DevOps offers no silver bullet, but it can have a massive impact on your organization and your products as an engineering culture of collaboration, ownership, and learning with the purpose of accelerating the software development lifecycle from ideation to production.

Why use DevOps in your organization?

DevOps is an engineering practice that emerged from Agile due to the tension between developers and operations engineers in traditional engineering organizations.

The friction originates in two areas:

  • Each team exists in a silo. Developers and operations engineers both have skill sets and experiences unique to their work. In traditional organizations, information is not shared between these teams. Instead, code is tossed over the “wall of confusion” from developers to operations folks to deploy and maintain.
  • Developers and engineers are measured by different criteria. Developers are traditionally measured for success by the number of features they ship, or the number of bugs they eliminate. Operations engineers, by contrast, are evaluated using indicators like site reliability and uptime.

The most common cause of incidents and outages are new releases of code. Developers are motivated to release more code; operations folks are motivated to control for error and prevent developers from deploying bug-filled software.

The DevOps approach seeks to do the following:

  • Reduce interpersonal friction
  • Eliminate bottlenecks
  • Improve collaboration
  • Increase job satisfaction through engineer empowerment
  • Accelerate team productivity

Beyond the human component, which enables faster delivery, improved functionality and fearless innovation, DevOps offers technical benefits:

  • CI/CD: Continuous integration and continuous delivery, which is closely aligned with DevOps, removes many of the bottlenecks often seen in teams that deploy infrequently. If you create automated pipelines that pass new code through a robust test suite, you can feel more confident in your deployments.
  • Faster recovery from incidents: It’s inevitable that you will experience a customer-impacting service disruption at some point — no matter how well-tested your code is. But teams who work in a DevOps methodology find resolutions faster through better coordination, more open accessibility, shared learning, and better performance monitoring.
  • Do more with the resources you already have: DevOps accepts the reality of constraints and shows you how to succeed within your unique environment.

Core DevOps values for your company culture

DevOps is a cultural shift that empowers engineers to learn freely, share responsibility, and succeed — as well as occasionally fail — together.

DevOps is centered around a few core principles.
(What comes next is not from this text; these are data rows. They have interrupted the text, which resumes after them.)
/-- R257, R266 step 2: the verdict of the localisation of array `a` reaches the reactions that wait for it.
One that becomes a SAFETY fault is latched, and takes its number now if R281 had left it without one. -/
def State.giveVerdict (s : State) (a verdict : Nat) : State :=
  let raised (r : FaultRx) : Bool := r.verdictOf == some a && r.cls == 2 && verdict != 4
  let old := s.bin.reactions
  let s := (old.filter raised).foldl
    (fun s r => (s.latchSafety r.mechanism).returnSuppressed (r.loggedSignature s.part) r.suppressed) s
  let late (r : FaultRx) : Bool := raised r && r.seq == 0
  let s := { s with bin := { s.bin with
    reactions := (old.filter (fun r => !(late r))).map (fun r => r.withVerdict a verdict) } }
  (old.filter late).foldl (fun s r => (s.assignSeq (r.withVerdict a verdict)).2) s

/-! ## The ring and the persistent area (R275, R278 to R280) -/

/-- R285: whether a sequence number is in the range of an export in progress on a port. -/
def PortState.covers (p : PortState) (seq : Nat) : Bool :=
  match p.transfer with
  | none => false
  | some x =>
    !x.write && x.addr == Adr.logbookExport && !x.finished && x.exportLast != 0 &&
      !(later32 x.exportFirst seq) && !(later32 seq x.exportLast)

/-- R280: records that an export in progress protects. -/
def State.exportCovers (s : State) (seq : Nat) : Bool := s.ports.any (fun p => p.covers seq)

/-- R285, R287: whether an export is in progress. -/
def State.exporting (s : State) : Bool :=
  s.ports.any (fun p => match p.transfer with
    | none => false
    | some x => !x.write && x.addr == Adr.logbookExport && !x.finished)

/-- R279: a record is exported when its number is not later than LOGBOOK_EXPORTED_UPTO. -/
def State.exported (s : State) (seq : Nat) : Bool := !(later32 seq (s.numAt Adr.logbookExportedUpto))

/-- The list without its first element that satisfies a test. -/
def dropFirst (p : α → Bool) : List α → List α
  | [] => []
  | x :: xs => if p x then xs else x :: dropFirst p xs

/-- R279, R280: the ring after it has made room for a record of class `cls`, or none where the new record is
discarded. -/
def State.ringRoom (s : State) (cls : Nat) : Option (List LogRec) :=
  let ring := s.log.ring
  let open_ (r : LogRec) : Bool := !(s.exportCovers r.seq)
  let done (r : LogRec) : Bool := open_ r && s.exported r.seq
  let logged (r : LogRec) : Bool := open_ r && r.cls == 2
  if ring.length < 512 then some ring
  else if s.numAt Adr.logbookPolicy == 0 then some (dropFirst open_ ring)
  else if ring.any done then some (dropFirst done ring)
  else if cls == 2 then none
  else if ring.any logged then some (dropFirst logged ring)
  else some (dropFirst open_ ring)

/-- The record of a reaction joins the ring; a SAFETY record waits for its persistent copy (R278). -/
def State.commitRecord (s : State) (r : FaultRx) : State :=
  let sig := r.signature s.part
  match s.ringRoom r.cls with
  | none => (s.returnSuppressed sig r.suppressed).bump Adr.recordsDiscarded
  | some ring =>
    let rec_ : LogRec :=
      { seq := r.seq, cls := r.cls, signature := sig, bytes := r.record s.part, damaged := false }
    let s := if s.log.ring.length == ring.length then s else s.bump Adr.recordsOverwritten
    let s := { s with
      log := { s.log with
        ring := ring ++ [rec_], lastSeq := r.seq,
        copying := if r.cls == 1 then s.log.copying ++ [rec_] else s.log.copying },
      bin := { s.bin with lastSeq := r.seq, lastMechanism := r.mechanism, lastUnit := r.unit } }
    s.bump Adr.recordsWritten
Although the principles may vary from organization to organization, you would do well to focus on these:

  • Encourage teamwork
  • Reduce silos
  • Practice systems thinking
  • Learn from failure
  • Communicate
  • Accept feedback
  • Iterate rapidly
  • Automate where appropriate

DevOps resources online and on Twitter

Here are links to some of the members, events, and resources of the DevOps community:

  • DevOpsDays: Local DevOps-focused conferences across the globe.
  • DevOps Enterprise Summit: A conference designed to discuss the DevOps for the enterprise.
  • State of DevOps Report: Released by the DevOps Research and Assessment (DORA) organization at Google every year, the State of DevOps Report digs into how organizations are adopting and implementing DevOps.
  • Netflix Tech Blog: Some of the best DevOps and SRE advice in the industry.
  • DevOps’ish: A weekly newsletter by Chris Short focused on the DevOps ecosystem.
  • Delivering DevOps: A monthly newsletter on everything DevOps from the author of DevOps for Dummies, Emily Freeman.
  • DevOps Meetups: Meetups focused on DevOps in your neighborhood.

People to Follow on Twitter

  • Emily Freeman (@editingemily)
  • Nicole Forsgren (@nicolefv)
  • John Allspaw (@allspaw)
  • Paul Reed (@jpaulreed)
  • Andrew Clay Shafer (@littleidea)
  • Patrick Debois (@patrickdebois)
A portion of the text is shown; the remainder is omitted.